Chapter 1 Review of R Programming

Computers can’t magically process every task we want; they are just mechanical devices driven by electrical impulses. Their true ingenuity comes from people—engineers who build them and programmers who instruct them.

Before we learn the topics in computational statistics, an important question to ask is: how do computers process tasks and how can we write codes that implement those tasks which our computers can process?

This section refreshes essential R programming concepts, ensuring that readers have the necessary foundation for more advanced topics in the book.

Primitive Data Types

R has several fundamental types that form the building blocks for more complex objects.
  • Numeric (double by default): 3.14, 42

  • Integer: 42L

  • Character: "Hello"

  • Logical: TRUE, FALSE

  • Complex: 1 + 2i

    Example:

    class(3.14)
    class(42L)
    class("Hello")
    class(TRUE)
    class(1+2i)
    ## [1] "numeric"
    ## [1] "integer"
    ## [1] "character"
    ## [1] "logical"
    ## [1] "complex"

Operations

Operations manipulate data and produce results.

The following are examples of “infixed” operators

  • Arithmetic: +, -, *, /, ^, %%

    Input: Numeric/Integer/Logical Output: Numeric/Integer

    1 + 1
    1 - 1
    1 * 2
    8 / 2
    8 ** 2
    8 ^ 2
    9 %% 3
    10 %% 3
    9 %/% 3
    10 %/% 3
    ## [1] 2
    ## [1] 0
    ## [1] 2
    ## [1] 4
    ## [1] 64
    ## [1] 64
    ## [1] 0
    ## [1] 1
    ## [1] 3
    ## [1] 3
  • Logical: &, |, !, xor()

    Input: Logical/Numeric/Integer Output: Logical

    # A negation of a True is a False
    !T
    
    # A conjunction will only be true if both are trues
    T & T
    T & F
    
    # A logical or will be true if there is at least one true
    T | F
    F | F
    ## [1] FALSE
    ## [1] TRUE
    ## [1] FALSE
    ## [1] TRUE
    ## [1] FALSE
  • Relational: <, <=, >, >=, ==, !=

    Input: any data type Output: Logical

    1>1
    1<1
    1==1
    1<=1
    1>=1
    1!=1
    ## [1] FALSE
    ## [1] FALSE
    ## [1] TRUE
    ## [1] TRUE
    ## [1] TRUE
    ## [1] FALSE
    "ant" < "zebra"
    "A" > "a"
    ## [1] TRUE
    ## [1] TRUE

Nesting of Infix Operators

R follows the standard order operations

  • 2 + 3 * 4 + 5 evaluates 3*4 first.

  • T|T&F evaluates T&F first.

For complex calculations, we can use parentheses to control order of evaluation, ensuring the intended operations happen first.

Example: Arithmetic Nesting

(2 + 3) * 4 ^ (1/2)

is different from

2 + 3 * 4 ^ 1 / 2

Example: Logical and Relational Nesting

(x > y) & (y > 0 | y < -1)
  • evaluate relational operations first
  • evaluate the | (or) operation inside the parantheses
  • evaluate the & (and) operation after

Expressions

Expressions are evaluated before instructions are executed.


An expression is a combination of operators, constants and variables.

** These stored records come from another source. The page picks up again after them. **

-- ==== Sys2Proof/Machine/Host.lean ====
section
/-!
DEFINITION. The host interface (chapter 15) beside the admission: function-level and link resets (R440), the submission and completion
rings (R441–R448), the host commands but ADMIT (R444, R445, R450), the module requests of HST_MREQ (R452), the management channel
(R454, R455) and the partition summaries (R439).
-/
namespace Sys2Proof.Machine

/-- Guard of a command about physical function `n`. -/
def onFn (n : Nat) (s : State) : Answer := if n < 17 then .next s else .fault .noSuchUnit

/-- Guard of a command about stream context `idx`. -/
def onCtx (idx : Nat) (s : State) : Answer := if idx < 2 ^ 18 then .next s else .fault .noSuchUnit

/-! ## Resets of functions and of the link (R440, R456) -/

/-- The register fields of PF`n`'s queue window that an FLR resets beside EN and the ring positions. -/
def State.resetPf (s : State) (n : Nat) : State :=
  let s := ((s.wf (HST_SQ_BASE.SIZE n) 0).wf (HST_SQ_BASE.ADDR n) 0).wf (HST_CQ_BASE.SIZE n) 0
  (s.wf (HST_CQ_BASE.ADDR n) 0).wf (HST_QCFG.REBIND_S n) 60

/-- An FLR of PF`n` (R440). -/
def State.flrOf (s : State) (n : Nat) : State :=
  let s := s.inc HST_LINKERR.FLR
  if n = 16 then (s.endSession 16 0).endSession 16 1 else ((s.endSession n 0).endRings n).resetPf n

/-- FLR (R440). -/
def execFlr (n : Nat) (s : State) : Answer := onFn n (s.flrOf n)

/-- LINK_RESET (R440): an FLR of every function, and the link trains again. -/
def execLinkReset (s : State) : Answer :=
  .next (((List.range 17).foldl State.flrOf s).inc HST_LINK.RETRAINS)

/-- PERST_DEASSERT (R435, R500): the link trains to a speed code and a width. Until Bedrock runs, configuration requests are answered
with Request Retry Status; with the rails off only the pin changes. -/
def execPerstDeassert (speed width : Nat) (s : State) : Answer :=
  .next (
    let s := { s with power := { s.power with perst := false } }
    if !s.power.otherRails then s
    else (((s.wf HST_LINK.SPEED speed).wf HST_LINK.WIDTH width).wf HST_LINK.FLIT (bit (speed == 6))).wf HST_LINK.UP 1)

/-! ## Submissions (R441–R446) -/

/-- Entries of the submission and completion rings. -/
def State.sqSize (s : State) (n : Nat) : Nat := 64 * 2 ^ s.rf (HST_SQ_BASE.SIZE n)
def State.cqSize (s : State) (n : Nat) : Nat := 64 * 2 ^ s.rf (HST_CQ_BASE.SIZE n)

/-- Whether PF`n`'s rings are in use with a session open. -/
def State.ringsUp (s : State) (n : Nat) : Bool := s.rf (HST_QCFG.EN n) == 1 && s.rf (BDR_PSEC.SESSION n) == 1

/-- A write of HST_SQ_DB: a position beyond the ring is ignored. -/
def State.sqDoorbell (s : State) (n pos : Nat) : State :=
  if s.rf (HST_QCFG.EN n) = 1 ∧ pos < s.sqSize n then s.setHost n { s.getHost n with sqTail := pos } else s

/-- SUBMISSION_DOORBELL. -/
def execSubmissionDoorbell (n pos : Nat) (s : State) : Answer :=
  if n < 16 then .next (s.sqDoorbell n pos) else .fault .noSuchUnit

/-- Whether a submission is a listed command whose fields have the form R443 gives. -/
def subOk (sub : Submission) : Bool :=
  decide (1 ≤ sub.op ∧ sub.op ≤ 6) && sub.reservedZero && sub.haddr % 4096 == 0 &&
  (sub.op == 4 || (sub.paddr % 256 == 0 && sub.handle == 0))

/-- Whether a context for a command of PF`n` is free (R41, R446). -/
def State.hostRoom (s : State) (n : Nat) : Bool := s.quotaFor n 1 && decide (s.rf (HST_QSTAT.OPEN n) < 1024)

/-- Open a command's context (R446) and write its ACCEPT; a REBIND's follows when it is carried out (R450). -/
def State.acceptSub (s : State) (n : Nat) (sub : Submission) : State :=
  let (s, i) := s.takePartCtx n { kind := 0 }
  let s := s.setHandle i (some
    { fn := n, op := sub.op, tag := sub.tag, haddr := sub.haddr, paddr := sub.paddr, units := sub.units, target := sub.handle })
  let s := s.inc (HST_QSTAT.OPEN n)
  if sub.op = 4 ∧ subOk sub then s
  else
    let s := s.produce n ⟨s.handleOf i, 0, stOK, false, sub.tag, 0⟩
    if subOk sub then s else s.hostDone i stCHECKFAIL

/-- A submission that was fetched is accepted or waits, which is counted (R41, R446). -/
def State.takeSub (s : State) (n : Nat) (sub : Submission) : State :=
  if s.hostRoom n then s.acceptSub n sub
  else (s.setHost n { s.getHost n with wait := some ⟨sub, true⟩ }).inc (PRT_CTX_WAIT.WAITS n)

/-- SUBMISSION_FETCH (R442, R446): none is fetched in a session that has yet to prove the claim (R417; log entry 54). -/
def execSubmissionFetch (n : Nat) (sub : Submission) (s : State) : Answer :=
  if n < 16 then .next (
    let h := s.getHost n
    if !s.ringsUp n ∨ !(s.getSess (sessKey n 0)).proven ∨ h.wait.isSome ∨ s.rf (HST_QSTAT.SQ_HEAD n) = h.sqTail then s
    else if sub.seq ≠ h.sqSeq ∨ !sub.tagOk then s.secureFail n 0 sub.seq
    else
      let s := s.wf (HST_QSTAT.SQ_HEAD n) ((s.rf (HST_QSTAT.SQ_HEAD n) + 1) % s.sqSize n)
      (s.setHost n { h with sqSeq := h.sqSeq + 1 }).takeSub n sub)
  else .fault .noSuchUnit

/-- CONTEXT_WAIT_RESUME (R41): a context is free for the command of PF`n` that waits, or else for an opening queue of the
partition. -/
def execContextWaitResume (n : Nat) (s : State) : Answer :=
  if n < 16 then .next (
    let h := s.getHost n
    match h.wait with
    | some w => if s.hostRoom n then (s.setHost n { h with wait := none }).acceptSub n w.sub else s
    | none =>
      match (s.colQueues n).find? (fun q => (s.getColq n q).waiting) with
      | some q => s.openStreams n q
      | none => s)
  else .fault .noSuchUnit

/-! ## Transfers (R444, R445) -/

/-- The handle at context `idx` if it is PF`n`'s and its command has code `op`. -/
def State.handleAs (s : State) (n idx op : Nat) : Option HostHandle :=
  match s.getHandle idx with
  | some h => if h.fn = n ∧ h.op = op then some h else none
  | none => none

/-- Set how far a command has come. -/
def State.setHandleSt (s : State) (i : Nat) (st : HandleSt) : State :=
  match s.getHandle i with
  | some h => s.setHandle i (some { h with st := st })
  | none => s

An expression may consist of one or more operands, and zero or more operators to produce a value.

Below is a sample code.

x <- 2 + 4  # Line 1
y <- x - 1  # Line 2
print(2*x*y)    # Line 3
## [1] 60

In the first line, 2 + 4 is an expression. This will be evaluated first, before the whole instruction (which is the assignment) will be executed.

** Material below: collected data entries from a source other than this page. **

/-- Whether an earlier entry holds a later command of arrays `as` back: a MODE that names another mode than the one in force when it
is reached, or a command of one of the arrays not yet started; a store also waits for every earlier store to start (R86, R105). -/
def State.heldBy (s : State) (p c : Nat) (as : List Nat) (store : Bool) (x : QEntry) : Bool :=
  match x.kind with
  | .mode m => m != s.rf (GRN_MODE.MODE p c)
  | .seed _ => false
  | .cmd ws => !x.started && ((s.arraysOf p c ws).any as.contains || (store && garnetOp ws == 0x02))

/-- The entries of the Garnet queue before sequence `sq`. -/
def State.before (s : State) (p c sq : Nat) : List QEntry := (s.getQueue p c 0).entries.takeWhile (fun x => x.seq != sq)

/-- Garnet entry `sq` with operation `op`, if it may start: its waits, the order of R105, the mode switch and the gating of
its arrays allow. -/
def State.garnetEntry (s : State) (p c sq op : Nat) : Option (QEntry × List Word64) :=
  match s.entry p c 0 sq with
  | none => none
  | some x => match x.kind with
    | .cmd ws =>
      let as := s.arraysOf p c ws
      if w0Ok 0 ws && garnetOp ws == op && s.canStart p c x && !(s.before p c sq).any (s.heldBy p c as (op == 0x02)) &&
          (s.clockedArrays p c x).all (fun a => !bitOf (s.rf (GRN_STATUS.GATED p c)) a)
      then some (x, ws) else none
    | _ => none

/-- The BUSY bits follow the started passes and stores. -/
def State.garnetBusy (s : State) (p c : Nat) : State :=
  let g := s.getGarnet p c
  s.wf (GRN_STATUS.BUSY p c) (maskOf 4 (fun a => g.passes.any (fun x => x.arr == a) || g.stores.any (fun x => x.arrs.contains a)))

/-- Put a core's Garnet in place with its BUSY bits. -/
def State.putGarnet (s : State) (p c : Nat) (g : Garnet) : State := (s.setGarnet p c g).garnetBusy p c

/-! ## Masks (R95, R155) -/

/-- The effective row mask of R95. -/
def rowMask (fused : Bool) (m : PCmd) (d : Desc) : Nat :=
  maskOf (kTile fused) (fun i => bitOf m.rmask i && decide (m.kt * kTile fused + i < (d.dim d.orient).ext))

/-- The effective column mask of R95; in fused 2:4 passes bit j governs columns j and j + 128. -/
def colMask (fused : Bool) (m : PCmd) (d : Desc) : Nat :=
  maskOf (accWidth fused m.sparse) (fun j => bitOf m.cmask (j % 128) &&
    decide (m.nt * accWidth fused m.sparse + j < (d.dim (1 - d.orient)).ext))

/-- The vectors that are driven (R96). -/
def drivenVecs (m : PCmd) (d : Desc) : Nat := Nat.min m.nvec (d.rows - m.m0)

/-! ## The stationary load (R88, R97, R101, R202) -/

/-- The coordinates of a stationary cell. -/
def cellCoords (fused : Bool) (m : PCmd) (d : Desc) (i j : Nat) : List Nat :=
  let k := m.kt * kTile fused + i
  let n := m.nt * accWidth fused m.sparse + j
  if d.orient = 0 then [k, n] else [n, k]

/-- The residue modulo 7 of an element's integer significand, the implicit bit included (R109). -/
def residueOf (fmt code : Nat) : Nat :=
  match floatFmt fmt with
  | some f => (bits code 0 f.mb + (if bits code f.mb f.eb = 0 then 0 else 2 ^ f.mb)) % 7
  | none => (toInt (fmtBits fmt) code % 7).toNat

/-- An element with its residue, computed from the bits read (R109). -/
def Desc.held (d : Desc) (e : Elem) : Held := ⟨e, residueOf d.fmt e.code⟩

/-- What loading answers: a failure with its status, or the cells by row * 256 + column (none marks an absent cell). -/
inductive LoadAns where
  | fail (s : State) (st : Nat)
  | ok (s : State) (cells : Tbl (Option Held))

/-- The unmasked cells of a stationary operand: row * 256 + column and local indices; none where one is non-local (R184). -/
def Opnd.cellLocals (o : Opnd) (fused : Bool) (m : PCmd) (rm cm : Nat) : Option (List (Nat × List Nat)) :=
  ((bitsSet 128 rm).flatMap (fun i => (bitsSet 256 cm).map (fun j => (i, j)))).mapM (fun ij =>
    (o.locals (cellCoords fused m o.d ij.1 ij.2)).map (fun l => (ij.1 * 256 + ij.2, l)))

/-- Read the cells of the stationary operand: metadata obeying R102, every block verified. -/
def State.loadCells (s : State) (p c : Nat) (o : Opnd) (ls : List (Nat × List Nat)) (es : List EccWord) : LoadAns :=
  let (s1, st) := s.verify p (s.tileUnit p c) (blocksOfAddrs (ls.flatMap (fun e => s.touched o e.2))) es
  if st ≠ 0 then .fail s1 st
  else if o.d.sparse && ls.any (fun e => !s.absent o e.2 && (let (a, g) := o.metaAt e.2
      let (i0, i1) := metaIdx (s.readBits p (a * 8) 64) g
      !decide (i0 < i1))) then .fail s stCHECKFAIL
  else .ok s1 (ls.map (fun e => (e.1, if s.absent o e.2 then none else some (o.d.held (s.getAt o e.2)))))

/-! ## Streaming (R96, R97, R204) -/

/-- What streaming a group answers. -/
inductive GroupAns where
  | fail (s : State) (st : Nat)
  | ok (s : State) (g : Group)

/-- The streamed elements of vectors `first` to `first + n - 1` for the rows of a mask: vector * 128 + row and local indices; none where
one is non-local (R184). An element outside the extent is not read (R97). -/
def Opnd.groupLocals (o : Opnd) (t m0 kt rm first n : Nat) : Option (List (Nat × List Nat)) :=
  ((List.range n).flatMap (fun v => ((bitsSet t rm).filter (fun i => decide (kt * t + i < o.d.cols))).map (fun i => (v, i)))).mapM
    (fun vi => (o.locals (o.d.coords (m0 + first + vi.1) (kt * t + vi.2))).map (fun l => (vi.1 * 128 + vi.2, l)))

/-- Read the streamed elements of a group: one in an absent tile is not used (R202). A group all of whose elements are absent is not
driven (R204). -/
def State.streamGroup (s : State) (p c t m0 kt rm first n : Nat) (o : Opnd) (es : List EccWord) : GroupAns :=
  match o.groupLocals t m0 kt rm first n with
  | none => .fail s stCHECKFAIL
  | some ls =>
    let (s1, st) := s.verify p (s.tileUnit p c) (blocksOfAddrs (ls.flatMap (fun e => s.touched o e.2))) es
    if st ≠ 0 then .fail s1 st
    else
      let t1 : Tbl (Option Held) := ls.map (fun e => (e.1, if s.absent o e.2 then none else some (o.d.held (s.getAt o e.2))))
      .ok s1 ⟨first, (List.range n).map (fun v => (List.range t).map (fun i => Tbl.get none t1 (v * 128 + i))),
        !(o.bound && !ls.isEmpty && ls.all (fun e => s.absent o e.2))⟩

/-- Read the groups of a pass from vector `first`: `left` vectors remain. -/
def State.streamAll (s : State) (p c t m0 kt rm : Nat) (o : Opnd) (es : List EccWord) : Nat → Nat → Nat → State × Nat × List Group
  | 0, _, _ => (s, stOK, [])
  | f + 1, first, left =>
    if left = 0 then (s, stOK, [])
    else match s.streamGroup p c t m0 kt rm first (Nat.min 64 left) o es with
    | .fail s st => (s, st, [])
    | .ok s g =>
      let (s, st, gs) := s.streamAll p c t m0 kt rm o es f (first + 64) (left - 64)
      (s, st, g :: gs)

/-! ## Starting a pass -/

/-- The conditions on a pass command that need no operand data (R83, R92, R99, R154, R155, R176). -/
def State.passOk (s : State) (p c : Nat) (m : PCmd) : Bool :=
  let so := s.opnd p c m.sdesc
  let vo := s.opnd p c m.vdesc
  let fused := s.fused p c
  m.rsv && decide (1 ≤ m.nvec) && decide (m.base + m.nvec ≤ accRows m.sparse) && (!fused || decide (m.arr = 0)) &&
  s.idxOk p c m.sdesc && s.idxOk p c m.vdesc && decide (so.d.ndim = 2) && so.d.tile && vo.d.tile &&
  !so.d.index && !vo.d.index && so.d.sparse == m.sparse && !vo.d.sparse && !(m.sparse && decide (so.d.fmt = 0)) &&
  pairOk so.d.fmt vo.d.fmt && (!so.d.mx || decide (so.d.orient = 1))

/-- Whether the words of an ACCUM pass are valid, or will be by passes already started on the array (R87). -/
def State.accumOk (s : State) (p c a width base n cm : Nat) : Bool :=
  let g := s.getGarnet p c
  (List.range n).all (fun v => (bitsSet 256 cm).all (fun j =>
    let w := (base + v) * width + j
    (s.acc.get none (accKey p c a w)).isSome ||
    g.passes.any (fun q => q.arr == a && !q.accum && decide (q.base ≤ w / q.width ∧ w / q.width < q.base + q.n) &&
      bitOf q.cmask (w % q.width))))

/-- The groups of a skipped pass: none is driven (R203). -/
def skippedGroups : Nat → Nat → Nat → List Group
  | 0, _, _ => []
  | f + 1, first, left =>
    if left = 0 then [] else ⟨first, List.replicate (Nat.min 64 left) [], false⟩ :: skippedGroups f (first + 64) (left - 64)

In the second line, x - 1 is evaluated before storing the value to y.

In the last line, 2*x*y is evaluated before the print instruction is executed.


Control Stuctures

Instructions are executed sequentially.


In most (if not all) programming languages, instructions are executed sequentially, from top to bottom. For example, if we have the following instructions, line 1 will be executed first, followed by line 2.

2 + 4   # Line 1
6 / 2   # Line 2
## [1] 6
## [1] 3

The first line will be executed first before the second line.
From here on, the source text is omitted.